Riot, repeat: How America’s unrest became a bad rerun



History doesn’t just move forward — it echoes. Karl Marx once said history repeats itself, “first as tragedy, second as farce.” He meant it as a jab at 19th-century France, where Napoleon’s nephew attempted to replicate his uncle’s revolutionary drama not on the battlefield but rather through bureaucratic spectacle. Nevertheless, Marx’s insight fits modern America. Our cycles of unrest and outrage have become predictable theater — each act beginning with moral panic and ending in absurdity.

The summer of 2020 was a national trauma. The killing of George Floyd was a tragedy that radicals turned into revolution. Riots swept through more than 2,000 cities, torching businesses, destroying neighborhoods, and leaving dozens dead. Egged on by the race-baiting activists at Black Lives Matter, mobs looted stores, assaulted police, and terrorized communities.

The line between tragedy and farce is thinner than ever — and this time, we can’t afford to play the fool.

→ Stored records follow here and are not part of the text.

-- ==== Sys2Proof/Decode.lean ====
section
/-! DEFINITION. From bytes to commands and back (30_encoding.md R70 to R77, R83 to R86). `decode` reads one command
payload from the front of a byte sequence and rejects by name; `encode` writes the payload of R74. `decodeFrame` reads
a whole sent frame. The engine itself only encodes (R62): the decoder says what a sent payload means. -/

namespace Sys2Proof

open Machine

/-- Why a byte sequence is no command. -/
inductive DecodeError where
  /-- There is no opcode byte. -/
  | noOpcode
  /-- The first payload byte is none of the six opcodes (R84, R85). -/
  | unknownOpcode (opcode : Byte)
  /-- The payload ends before the command's last field (R74). -/
  | truncated (opcode : Byte)
  /-- The membank byte names no bank (R76, R86). -/
  | membankRange (membank : Byte)
  /-- The mode byte names no mode (R77, R86). -/
  | modeRange (mode : Byte)
  /-- The frame is shorter than header, length, address and checksum (R70). -/
  | frameTooShort
  /-- The first frame byte is not `HEADER` (R70). -/
  | badHeader (received : Byte)
  /-- The length byte does not count the bytes that follow it (R71). -/
  | badLength (received : Byte)
  /-- The address byte is neither the reader's nor the broadcast address (R72). -/
  | badAddress (received : Byte)
  /-- The frame does not verify (R73). -/
  | badChecksum (received : Byte)
  /-- Bytes follow the command's last field inside the payload (R74). -/
  | trailingBytes
  deriving DecidableEq, Repr

/-- One row of spec/opcode_table.json: the first payload byte, under the mask, selects the command (R84). -/
structure OpcodeRow where
  pattern : Byte
  mask : Byte
  parse : Bytes → Except DecodeError (Instr × Bytes)

/-- The operands of ReadTag: membank, word_address, word_cnt at payload 1, 2, 3 (R74). -/
def parseRead : Bytes → Except DecodeError (Instr × Bytes)
  | m :: a :: c :: rest =>
    if membankOk m then .ok (.read m a c, rest) else .error (.membankRange m)
  | _ => .error (.truncated Config.opRead)

/-- The operands of WriteTag: password at payload 1..4, membank 5, word_address 6, word_cnt 7, then the data (R74). -/
def parseWrite : Bytes → Except DecodeError (Instr × Bytes)
  | p0 :: p1 :: p2 :: p3 :: m :: a :: c :: rest =>
    if membankOk m then
      if rest.length < Config.wordBytes * c.toNat then .error (.truncated Config.opWrite)
      else .ok (.write m [p0, p1, p2, p3] a c (rest.take (Config.wordBytes * c.toNat)),
                rest.drop (Config.wordBytes * c.toNat))
    else .error (.membankRange m)
  | _ => .error (.truncated Config.opWrite)

/-- The operand of RealtimeInventory: repeat at payload 1, any byte (R74, R86). -/
def parseInventory : Bytes → Except DecodeError (Instr × Bytes)
  | r :: rest => .ok (.inventory r, rest)
  | [] => .error (.truncated Config.opInventory)

/-- The operand of SetBuzzer: mode at payload 1 (R74, R77). -/
def parseBuzzer : Bytes → Except DecodeError (Instr × Bytes)
  | m :: rest => if modeOk m then .ok (.buzzer m, rest) else .error (.modeRange m)
  | [] => .error (.truncated Config.opBuzzer)

/-- The opcode map (R84), in the order of spec/opcode_table.json. -/
def opcodeTable : List OpcodeRow :=
  [ ⟨Config.opReset, 0xFF#8, fun rest => .ok (.reset, rest)⟩,
    ⟨Config.opRead, 0xFF#8, parseRead⟩,
    ⟨Config.opWrite, 0xFF#8, parseWrite⟩,
    ⟨Config.opInventory, 0xFF#8, parseInventory⟩,
    ⟨Config.opBuzzer, 0xFF#8, parseBuzzer⟩,
    ⟨Config.opGetId, 0xFF#8, fun rest => .ok (.getid, rest)⟩ ]

/-- An opcode byte meets a row. -/
def OpcodeRow.selects (row : OpcodeRow) (opcode : Byte) : Bool := opcode &&& row.mask == row.pattern

/-- Reads one command payload and answers the command with the bytes after it. Total. -/
def decode : Bytes → Except DecodeError (Instr × Bytes)
  | [] => .error .noOpcode
  | opcode :: rest =>
    match opcodeTable.find? (·.selects opcode) with
    | some row => row.parse rest
    | none => .error (.unknownOpcode opcode)

/-- The opcode of a command (R84). -/
def Instr.opcode : Instr → Byte
  | .reset => Config.opReset
  | .read _ _ _ => Config.opRead
  | .write _ _ _ _ _ => Config.opWrite
  | .inventory _ => Config.opInventory
  | .buzzer _ => Config.opBuzzer
  | .getid => Config.opGetId

/-- The payload of a command, field by field from the table of R74. -/
def encode : Instr → Bytes
  | .reset => [0x70#8]
  | .read m a c => [0x81#8, m, a, c]
  | .write m pw a c d => 0x82#8 :: (pw ++ m :: a :: c :: d)
  | .inventory r => [0x89#8, r]
  | .buzzer m => [0x7A#8, m]
  | .getid => [0x68#8]

/-- The column `n` of R74: how many bytes the payload of a command has. -/
def Instr.payloadLength : Instr → Nat
  | .reset => 1
  | .read _ _ _ => 4
  | .write _ _ _ c _ => 8 + 2 * c.toNat
  | .inventory _ => 2
  | .buzzer _ => 2
  | .getid => 1

/-- Whether an address byte asks for broadcast (R72). -/
def decodeAddress (a : Byte) : Option Bool :=
  if a = Config.readerAddress then some false
  else if a = Config.broadcastAddress then some true
  else none

/-- Reads a whole sent frame (R70 to R73): whether it is broadcast, and its command. -/
def decodeFrame (f : Bytes) : Except DecodeError (Bool × Instr) :=
  match f with
  | h :: len :: a :: c :: rest =>
    if h ≠ Config.header then .error (.badHeader h)
    else if len.toNat ≠ rest.length + 2 then .error (.badLength len)
    else if !verifyFrame f then .error (.badChecksum ((c :: rest).getLastD c))
    else match decodeAddress a with
      | none => .error (.badAddress a)
      | some broadcast =>
        match decode (c :: rest).dropLast with
        | .error e => .error e
        | .ok (i, []) => .ok (broadcast, i)
        | .ok (_, _ :: _) => .error .trailingBytes
  | _ => .error .frameTooShort

/-- The k-th byte of a number, least significant byte first: the numbering of spec/opcode_table.json, in which
bit 0 is the least significant bit of payload byte 0 and a later payload byte's bits count on from it. -/
def tableByte (w k : Nat) : Byte := BitVec.ofNat 8 (w >>> (8 * k))

/-- The bytes a table word gives itself: `nbits`, in whole bytes. -/
def givenBytes (nbits w : Nat) : Bytes := (List.range ((nbits + 7) / 8)).map (tableByte w)

/-- The payload bytes a table word stands for: its own, then operand bytes of zeros for every field it may lack: the 7
fixed operand bytes of the longest command and the data its word_cnt byte (payload 7) asks for (R74). -/
def tableBytes (nbits w : Nat) : Bytes :=
  givenBytes nbits w ++
    List.replicate (7 + Config.wordBytes * (byteAt (givenBytes nbits w) 7).toNat) 0#8

/-- The command the decoder reads from a word numbered as spec/opcode_table.json numbers it. -/
def decodeTableWord (nbits w : Nat) : Option Instr :=
  match decode (tableBytes nbits w) with
  | .ok (i, _) => some i
  | .error _ => none

end Sys2Proof
end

Media outlets downplayed the carnage as “fiery but mostly peaceful.” Political leaders joined the chorus, afraid to confront the mob. Corporate America rushed to signal its virtue by taking the knee, pouring billions into “racial equity” schemes that enriched activists but divided the country.

The real tragedy wasn’t just the damage — it was the betrayal. Spineless mayors and governors surrendered their cities. Police were handcuffed, budgets gutted, and criminals emboldened. The riots hollowed out public trust, replacing civic order with cultural resentment. America’s guardians became scapegoats, and justice itself became negotiable.

From riot to parody

Five years on, the rebellion has devolved into a pathetic sideshow. Antifa’s latest “resistance” — a handful of masked agitators harassing Immigration and Customs Enforcement agents as they carry out long-overdue deportations — feels less like revolution and more like performance art.

Their vandalism is designed for TikTok, not for change: laser pointers at officers, graffiti on walls, choreographed scuffles for social media. It’s a boutique insurgency — staged in deep-blue enclaves, broadcast for dopamine hits, and forgotten the next day.

The chaos of 2020 burned cities. The tantrums of 2025 barely dent a precinct wall. The tragedy has become farce.

Still, both movements spring from the same poisoned root: a left-wing ideology that despises America’s foundations. BLM targeted police as enforcers of “white supremacy.” Antifa brands border agents as fascists for upholding immigration law.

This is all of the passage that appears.